WOW, can't even imagine catching one this size....need a bigger boat....lol










It was caught from the Mississippi and bottomed out a 100 pound scale.


----------



## FISHIN216 (Mar 18, 2009)

Wow!!


TClark said:


> WOW, can't even imagine catching one this size....need a bigger boat....lol
> 
> 
> 
> ...




_OutdoorHub Mobile, the information engine of the outdoors_


----------



## JimmyMac (Feb 18, 2011)

That pic has been circling the web for years and is notoriously phony.


----------



## jason454ci (Dec 27, 2005)

Don't know about it being phony. The guy decides to let the fish go because he had no way to weigh the thing without removing it from the water and everyone cries fake. Had he taken it and got it weighed and the fish died everyone would be complaining about that too. Unless you have a weigh slip from a certified scale is does you know good to take a pic and brag about your catch.


----------



## Joey209 (Oct 17, 2007)

The guys name is Radish. He's from Missouri I think. Ive talked to him a couple times on some different forums. He's pretty legit


----------



## JimmyMac (Feb 18, 2011)

Ok so lets say it is real. How in the heck did he pull the fish's head above water and not disturb the surface? Look at the whole outline of the fish, not a single ripple or anything. Even a drop of water falling off the fish/rope/his hand would of surely disturbed the water. 

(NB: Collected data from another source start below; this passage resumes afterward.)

-- ==== Sys2Proof/Machine/State.lean ====
section
/-! DEFINITION. The state of the SL430, block by block, and its value after reset. -/

namespace Sys2Proof.Machine

/-! ## Line engine (chapter 1) -/

/-- Line states, in the order of 11.3. -/
inductive LineState where
  | stopped | starting | running | faulted
  deriving DecidableEq, Repr

/-- Reasons of LINE_STATE (R18), in the order of 11.3. -/
inductive LineReason where
  | request | readback | runningReached
  deriving DecidableEq, Repr

/-- The five line settings (1.9). -/
structure LineSettings where
  missLimit : Nat
  windowLimit : Nat
  probeInterval : Nat
  quietLimit : Nat
  receiveReserve : Nat
  deriving DecidableEq, Repr

/-- The two directions of the line (11.3). -/
inductive Dir where
  | down | up
  deriving DecidableEq, Repr

/-- The owner of a slot (R65). -/
inductive Owner where
  | lane (n : Nat)
  | circuit (n : Nat)
  deriving DecidableEq, Repr

/-- The line engine (1.6). -/
structure LineEngine where
  state : LineState
  startCount : Nat
  cycleCounter : BitVec 16
  cycleTotal : BitVec 32
  mismatchCount : Nat
  quietCount : Nat
  quietReported : Bool
  /-- Absent or READBACK (R12). -/
  faultReason : Option LineReason
  settings : LineSettings
  /-- A cycle is in progress (R9, R12, R21); log entry 3. -/
  cycleOpen : Bool
  /-- The octets of the down pair in the 48 slots of the present cycle, FFh where nothing has been driven (R1 to R4). -/
  driven : List Octet
  /-- The cycle-start sample of the Slot Map (R4): owners of slots 5 to 47, down and up. -/
  sampleDown : List (Option Owner)
  sampleUp : List (Option Owner)
  deriving DecidableEq, Repr

/-! ## Poll unit (chapter 2) -/

/-- Station states, in the order of 11.3. -/
inductive StationState where
  | free | offline | joining | online | silent | barred
  deriving DecidableEq, Repr

/-- Reasons of STATION_STATE (R36), in the order of 11.3. -/
inductive StationReason where
  | answered | missLimit | lineDown | bar | withdraw
  deriving DecidableEq, Repr

/-- One entry of the Station Table (R22). -/
structure Station where
  state : StationState
  lane : Nat
  accepted : Option Nat
  candidate : Option Nat
  missCount : Nat
  noteToggle : Bool
  abortPending : Bool
  busyRun : Nat
  unackedPolls : Nat
  heard : Bool
  missesTotal : Nat
  malformedAnswers : Nat
  badCheckPackets : Nat
  windowsGranted : Nat
  deriving DecidableEq, Repr

/-- An entry after reset (R48). -/
def Station.fresh : Station where
  state := .free
  lane := 0
  accepted := none
  candidate := none
  missCount := 0
  noteToggle := false
  abortPending := false
  busyRun := 0
  unackedPolls := 0
  heard := false
  missesTotal := 0
  malformedAnswers := 0
  badCheckPackets := 0
  windowsGranted := 0

/-- The call of a cycle (R24): ring poll, probe, or address 0. -/
inductive Call where
  | none
  | ring (address : Nat)
  | probe (address : Nat)
  deriving DecidableEq, Repr

/-- The poll unit (R22 to R24). The entry of address a stands at place a - 1. -/
structure PollUnit where
  stations : List Station
  pollPointer : Nat
  probePointer : Nat
  call : Call
  deriving DecidableEq, Repr

/-! ## Note unit (chapter 3) -/

/-- Note states, in the order of 11.3. -/
inductive NoteState where
  | queued | inFlight
  deriving DecidableEq, Repr

/-- Note marks (3.3), in the order of 11.1. -/
inductive NoteMark where
  | none | more | endMark | abort
  deriving DecidableEq, Repr

/-- Note outcomes, in the order of 11.3. -/
inductive NoteOutcome where
  | delivered | cancelled | noAck | busyTimeout | stationLost | lineStopped
  deriving DecidableEq, Repr

/-- A note held in the Note Store (R49); its length is the number of its octets. -/
structure Note where
  handle : Nat
  station : Nat
  octets : List Octet
  nextIndex : Nat
  state : NoteState
  deriving DecidableEq, Repr

/-- The call-out record of a ring poll of an ONLINE station (R52). -/
structure CallOut where
  station : Nat
  mark : NoteMark
  toggle : Bool
  /-- For MORE and END, the handle of the note and the index of the octet. -/
  note : Option (Nat × Nat)
  deriving DecidableEq, Repr

/-- The note unit (R49 to R52). The store is in acceptance order; `lastHandle` is 0 when none has been given. -/
structure NoteUnit where
  store : List Note
  callOut : Option CallOut
  lastHandle : Nat
  deriving DecidableEq, Repr

/-! ## Slot Map unit and circuit unit (chapter 4) -/

/-- An owned entry of the Slot Map (R65). -/
structure MapEntry where
  owner : Owner
  prec : Nat
  deriving DecidableEq, Repr

/-- An entry of the Reclaim List (R69). -/
structure ReclaimEntry where
  owner : Owner
  dir : Dir
  slot : Nat
  prec : Nat
  deriving DecidableEq, Repr

/-- The Slot Map (slot s at place s - 5) and the Reclaim List, oldest first. -/
structure SlotUnit where
  down : List (Option MapEntry)
  up : List (Option MapEntry)
  reclaim : List ReclaimEntry
  deriving DecidableEq, Repr

/-- States that CIRCUIT_STATE reports, in the order of 11.3. An open circuit is never `closed`. -/
inductive CircuitState where
  | live | muted | displaced | closed
  deriving DecidableEq, Repr

/-- Reasons of CIRCUIT_STATE (R87), in the order of 11.3. -/
inductive CircuitReason where
  | slotLost | slotsRegained | sourceOnline | sourceLeft | noReclaim
  deriving DecidableEq, Repr

/-- An open circuit (R79); its width is the length of its lists. -/
structure Circuit where
  source : Nat
  up : List Nat
  down : List Nat
  prec : Nat
  state : CircuitState
  incoming : List (Option Octet)
  outgoing : List (Option Octet)
  /-- The circuit was LIVE at the present cycle's start and has not left LIVE since (R81); log entry 6. -/
  collects : Bool
  deriving DecidableEq, Repr

/-- SLOT_EVENT events, in the order of 11.3. -/
inductive SlotEventKind where
  | lost | regained
  deriving DecidableEq, Repr

/-! ## Transmit unit (chapter 7) -/

/-- Packet states, in the order of 11.3. -/
inductive PacketState where
  | filling | ready | sending | aborting
  deriving DecidableEq, Repr

/-- Engine states, in the order of 11.3. -/
inductive EngineState where
  | idle | sending | aborting | gap
  deriving DecidableEq, Repr

/-- Packet outcomes, in the order of 11.3. -/
inductive PacketOutcome where
  | sent | cancelled | aborted
  deriving DecidableEq, Repr

/-- Packet reasons, in the order of 11.3. -/
inductive PacketReason where
  | cancel | laneReset | underrun | slotsLost | lineStopped
  deriving DecidableEq, Repr

/-- A record of a transmit queue (R120); octets received is the length of `body`. -/
structure Packet where
  handle : Nat
  destination : Nat
  port : Octet
  declared : Nat
  body : List Octet
  position : Nat
  state : PacketState
  abortReason : Option PacketReason
  /-- Body octets that had gone out when the packet stopped SENDING (R137); 0 before. -/
  bodySent : Nat
  deriving DecidableEq, Repr

/-- A lane: its settings (R73), its engine (R124) and its transmit queue (R120), oldest first. -/
structure Lane where
  prec : Nat
  cutThrough : Bool
  engine : EngineState
  activeSet : List Nat
  runningCheck : BitVec 16
  gapCount : Nat
  queue : List Packet
  deriving DecidableEq, Repr

/-- A lane after reset (R89, R139). -/
def Lane.fresh : Lane where
  prec := 1
  cutThrough := false
  engine := .idle
  activeSet := []
  runningCheck := 0xFFFF#16
  gapCount := 0
  queue := []

/-! ## Window unit (chapter 5) -/

/-- An OPEN window (R90); NONE is the absence of one. -/
structure Window where
  owner : Nat
  lane : Nat
  upSet : List Nat
  cyclesUsed : Nat
  packetStarted : Bool
  idleRun : Nat
  deriving DecidableEq, Repr

/-- The window unit (R90, R93, R106). -/
structure WindowUnit where
  window : Option Window
  queue : List Nat
  bidCollisions : Nat
  ignoredBids : Nat
  deriving DecidableEq, Repr

/-! ## Receiver, sort unit and mailboxes (chapter 8) -/

/-- Receiver states, in the order of 11.3. -/
inductive ReceiverState where
  | idle | header | body | check | drain
  deriving DecidableEq, Repr

/-- Match kinds, in the order of 11.3. -/
inductive MatchKind where
  | a | b | masked | general | all
  deriving DecidableEq, Repr

/-- Why a packet is drained (R140, R143). -/
inductive SortFault where
  | unclaimed | mailboxFull | noBuffer
  deriving DecidableEq, Repr

/-- The receive record (R140). -/
structure ReceiveRecord where
  port : Option Octet
  station : Option Octet
  /-- The third octet of the packet, held until the fourth completes the length. -/
  lengthHigh : Option Octet
  length : Option Nat
  taken : Nat
  check : BitVec 16
  /-- The first check octet; the received check is whole, and judged, in the arrival of the second (R146). -/
  checkHigh : Option Octet
  mailbox : Option Nat
  matchKind : Option MatchKind
  fault : Option SortFault
  stamp : BitVec 16
  body : List Octet
  deriving DecidableEq, Repr

/-- The record in IDLE (R140: absent or 0). -/
def ReceiveRecord.empty : ReceiveRecord where
  port := none
  station := none
  lengthHigh := none
  length := none
  taken := 0
  check := 0
  checkHigh := none
  mailbox := none
  matchKind := none
  fault := none
  stamp := 0
  body := []

/-- The receiver and its six counters (R140, R156). -/
structure Receiver where
  state : ReceiverState
  record : ReceiveRecord
  stored : Nat
  badCheck : Nat
  foreign : Nat
  long : Nat
  unclaimed : Nat
  cutShort : Nat
  deriving DecidableEq, Repr

/-- Mailbox modes, in the order of 11.3. -/
inductive MailboxMode where
  | either | masked | all
  deriving DecidableEq, Repr

/-- A mailbox filter (R144). -/
structure Filter where
  enabled : Bool
  mode : MailboxMode
  portA : Octet
  portB : Octet
  general : Bool
  restriction : Option Nat
  deriving DecidableEq, Repr

/-- A received packet in a mailbox (R151). -/
structure MailRecord where
  source : Nat
  port : Octet
  matchKind : MatchKind
  length : Nat
  stamp : BitVec 16
  body : List Octet
  deriving DecidableEq, Repr

/-- A mailbox (R144, R151). -/
structure Mailbox where
  filter : Filter
  records : List MailRecord
  dropped : Nat
  deriving DecidableEq, Repr

/-- A mailbox after reset (R157). -/
def Mailbox.fresh : Mailbox where
  filter :=
    { enabled := false, mode := .either, portA := 0, portB := 0, general := false, restriction := none }
  records := []
  dropped := 0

Also pulling a blue cat above water that had been tied to a rope (apparently) You really think it would be that calm? Every one I've caught wants to roll and thrash around when pulled from/placed in the water. (granted they sure weren't no 100+lber) 

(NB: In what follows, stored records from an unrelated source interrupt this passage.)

-- ==== Sys2Proof/Machine/Operands.lean ====
section
/-! DEFINITION. The octets of fields, the check of R119, the link frame on the wire (R160) and the layouts of request
bodies (11.4, R190). -/

namespace Sys2Proof.Machine

/-! ## Fields sent (chapter 11: most significant octet first; absent is all ones, R189) -/

/-- A one-octet field. -/
def o8 (n : Nat) : List Octet := [BitVec.ofNat 8 n]

/-- A two-octet field. -/
def o16 (n : Nat) : List Octet := [BitVec.ofNat 8 (n / 256), BitVec.ofNat 8 n]

/-- A four-octet field. -/
def o32 (n : Nat) : List Octet := o16 (n / 65536) ++ o16 (n % 65536)

/-- A one-octet field that may be absent (R189). -/
def o8? : Option Nat → List Octet
  | some n => o8 n
  | none => [0xFF#8]

/-- A two-octet field that may be absent (R189). -/
def o16? : Option Nat → List Octet
  | some n => o16 n
  | none => [0xFF#8, 0xFF#8]

/-- A flag octet (11.3). -/
def oFlag (b : Bool) : List Octet := [if b then 0x01#8 else 0x00#8]

/-- A list: a count octet and that many items (chapter 11). -/
def oList (item : α → List Octet) (l : List α) : List Octet := o8 l.length ++ l.flatMap item

/-- A list of slots. -/
def oSlots (l : List Nat) : List Octet := oList o8 l

/-! ## Fields received -/

/-- The number in two octets, most significant first. -/
def nat16 (hi lo : Octet) : Nat := hi.toNat * 256 + lo.toNat

/-- A flag octet: 00h or 01h, nothing else (R189). -/
def flag? (o : Octet) : Option Bool :=
  if o = 0x00#8 then some false else if o = 0x01#8 then some true else none

/-- An address from 1 to 30 (R22). -/
def isStation (a : Nat) : Bool := decide (1 ≤ a ∧ a ≤ Config.stations)

/-- A list of payload slots with no slot twice (R74, R80). -/
def slotListOk (l : List Nat) : Bool := l.all isPayloadSlot && decide l.Nodup

/-- A precedence from 1 to 7 (R65). -/
def isPrec (p : Nat) : Bool := decide (1 ≤ p ∧ p ≤ 7)

/-- The payload slots of a list, in ascending order. -/
def ascending (l : List Nat) : List Nat :=
  (List.range' Config.firstPayload Config.payloadSlots).filter fun s => decide (s ∈ l)

/-! ## The check (R119): x^16 + x^12 + x^5 + 1, preset to FFFFh, most significant bit first, not inverted -/

/-- One bit time of the check register. -/
def crcShift (c : BitVec 16) : BitVec 16 :=
  if c.msb then (c <<< 1) ^^^ 0x1021#16 else c <<< 1

/-- `n` bit times. -/
def crcShifts : Nat → BitVec 16 → BitVec 16
  | 0, c => c
  | n + 1, c => crcShifts n (crcShift c)

/-- The preset of the register (R119). -/
def crcPreset : BitVec 16 := 0xFFFF#16

/-- The register after one more octet. -/
def crcOctet (c : BitVec 16) (o : Octet) : BitVec 16 := crcShifts 8 (c ^^^ (o.setWidth 16 <<< 8))

/-- The register after a run of octets, from `c`. -/
def crcFrom (c : BitVec 16) (os : List Octet) : BitVec 16 := os.foldl crcOctet c

/-- The check of a run of octets. -/
def crc (os : List Octet) : BitVec 16 := crcFrom crcPreset os

/-- The high octet of a 16-bit register. -/
def hi8 (w : BitVec 16) : Octet := (w >>> 8).setWidth 8

/-- The low octet of a 16-bit register. -/
def lo8 (w : BitVec 16) : Octet := w.setWidth 8

/-- A 16-bit register from its two octets. -/
def word16 (hi lo : Octet) : BitVec 16 := (hi.setWidth 16 <<< 8) ||| lo.setWidth 16

/-! ## The link frame (R159, R160) -/

/-- The start octet and the escape octet (R159, R160). -/
def startOctet : Octet := 0xD5#8
def escapeOctet : Octet := 0xD6#8

/-- "the octet with its sixth bit inverted": D5h becomes F5h, D6h becomes F6h (R160). -/
def escapedForm (o : Octet) : Octet := o ^^^ 0x20#8

/-- One octet after the start octet, as sent (R160). -/
def escapeOne (o : Octet) : List Octet :=
  if o = startOctet ∨ o = escapeOctet then [escapeOctet, escapedForm o] else [o]

/-- The length, kind, tag and body octets (R159): what the check covers (R160). -/
def Frame.content (f : Frame) : List Octet := o16 (f.body.length + 2) ++ [f.kind, f.tag] ++ f.body

/-- The octets of a frame after the start octet, before escaping. -/
def Frame.unescaped (f : Frame) : List Octet :=
  f.content ++ [hi8 (crc f.content), lo8 (crc f.content)]

/-- A frame as it goes out on the wire (R160). -/
def Frame.wire (f : Frame) : List Octet := startOctet :: f.unescaped.flatMap escapeOne

/-! ## Characters on the host link (R158); a level is `true` when the line is high -/

/-- The level of a line on which no character is going out: "Between characters the transmit line is held high" (R158). -/
def idleLevel : Bool := true

/-- The eight bits of an octet, least significant bit first. -/
def octetBits (o : Octet) : List Bool := (List.range 8).map fun i => o.getLsbD i

/-- The levels of a character, one for each of its 10 bit times: the start bit low, the eight data bits, least significant bit
first, the stop bit high; no parity bit (R158). -/
def characterLevels (o : Octet) : List Bool := [false] ++ octetBits o ++ [true]

/-- The octet of eight bits, least significant bit first: `octetBits` read back. -/
def octetOfBits (bits : List Bool) : Octet := BitVec.ofNat 8 (bits.foldr (fun b n => 2 * n + b.toNat) 0)

/-- The character that 10 bit times of the receive line carry, when they begin with a low start bit: its octet, and whether its
stop bit is high (R158, R161). These are the operands of RX_CHARACTER (log entry 23). -/
def readCharacter : List Bool → Option (Octet × Bool)
  | [start, b₀, b₁, b₂, b₃, b₄, b₅, b₆, b₇, stop] =>
    if start then none else some (octetOfBits [b₀, b₁, b₂, b₃, b₄, b₅, b₆, b₇], stop)
  | _ => none

/-! ## The bits of a slot on the line (R1); a bit is `true` when the pair carries a one -/

/-- The bit a pair carries while nothing drives it: "reads FFh in every bit position" (R1, R2). -/
def undrivenBit : Bool := true

/-- The bits of a slot, one for each of its 8 bit times: "most significant bit first" (R1, 11.1). -/
def slotBits (o : Octet) : List Bool := (octetBits o).reverse

/-- The octet that the 8 bit times of a slot carry (R1): how an up slot, or the readback of a down slot, is read into the octet
that is a command's operand (log entries 4 and 17). -/
def octetOfSlotBits (bits : List Bool) : Octet := octetOfBits bits.reverse

/-! ## Request bodies with variable layouts (R190) -/

/-- The fields of a LANE.SET body, unchecked. -/
structure LaneSetFields where
  lane : Nat
  prec : Nat
  cutThrough : Octet
  down : List Nat
  up : List Nat
  deriving DecidableEq, Repr

/-- The size test of LANE.SET: at least 5 octets, the down count 0 to 43, and exactly 5 + down count + up count octets. -/
def parseLaneSet : List Octet → Option LaneSetFields
  | lane :: prec :: cut :: n :: rest =>
    if n.toNat ≤ Config.payloadSlots then
      match rest.drop n.toNat with
      | m :: tail =>
        if tail.length = m.toNat then
          some
            { lane := lane.toNat, prec := prec.toNat, cutThrough := cut
              down := (rest.take n.toNat).map (·.toNat), up := tail.map (·.toNat) }
        else none
      | [] => none
    else none
  | _ => none

/-- The fields of a CIRCUIT.OPEN body, unchecked. -/
structure CircuitOpenFields where
  source : Nat
  width : Nat
  prec : Nat
  up : List Nat
  down : List Nat
  deriving DecidableEq, Repr

/-- The size test of CIRCUIT.OPEN: exactly 3 + 2 x width octets. A width outside 1 to 4 passes the size test with 3 octets
or more and is then BAD_ARG by R80; both answers are the same frame, so the body is refused here. -/
def parseCircuitOpen : List Octet → Option CircuitOpenFields
  | source :: width :: prec :: lists =>
    if (1 ≤ width.toNat ∧ width.toNat ≤ Config.circuitWidth) ∧ lists.length = 2 * width.toNat then
      some
        { source := source.toNat, width := width.toNat, prec := prec.toNat
          up := (lists.take width.toNat).map (·.toNat), down := (lists.drop width.toNat).map (·.toNat) }
    else none
  | _ => none

/-! ## Request bodies built from fields (11.4), for the host's side of a statement or a test -/

/-- The body of a LANE.SET. -/
def laneSetBody (lane prec : Nat) (cutThrough : Bool) (down up : List Nat) : List Octet :=
  o8 lane ++ o8 prec ++ oFlag cutThrough ++ oSlots down ++ oSlots up

/-- The body of a CIRCUIT.OPEN. -/
def circuitOpenBody (source prec : Nat) (up down : List Nat) : List Octet :=
  o8 source ++ o8 up.length ++ o8 prec ++ up.flatMap o8 ++ down.flatMap o8

/-- The body of a PACKET.SEND. -/
def packetSendBody (lane destination : Nat) (port : Octet) (declared : Nat) (segment : List Octet) : List Octet :=
  o8 lane ++ o8 destination ++ [port] ++ o16 declared ++ segment

end Sys2Proof.Machine
end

Then the head of the fish itself just looks weird, like someone used a smudge tool on it, especially around the mouth and whiskers. Also look at the side fin below the gill (assuming that is whats seen just under the surface of the water) it looks to small for the fish and misplaced. 


If this fish was legit then that is just one really strange photo. I can totally understand not wanting to potentially harm a trophy like that, but surely getting at least a good picture for your efforts wouldn't have hurt it. I mean obviously he had it boated at one point in order to know it bottomed out a 100lb scale... Seems like a better scenario for pics than a boatside headshot.


----------



## catfishhunterjames (Mar 29, 2010)

This has to be fake, because if it bottom a 100 lb scale I believe they would have took a better picture. Also where was the guy at taking the picture in the water.


----------



## Joey209 (Oct 17, 2007)

The dude is like 70 yrs old. He towed the fish to the bank where he had his wife drive down to take pics from the bank. He was by himself and he never actually boated the fish. What's so wierd about a mississippi blue burying a 100 lb scale?


----------



## jason454ci (Dec 27, 2005)

Joey209 said:


> What's so wierd about a mississippi blue burying a 100 lb scale?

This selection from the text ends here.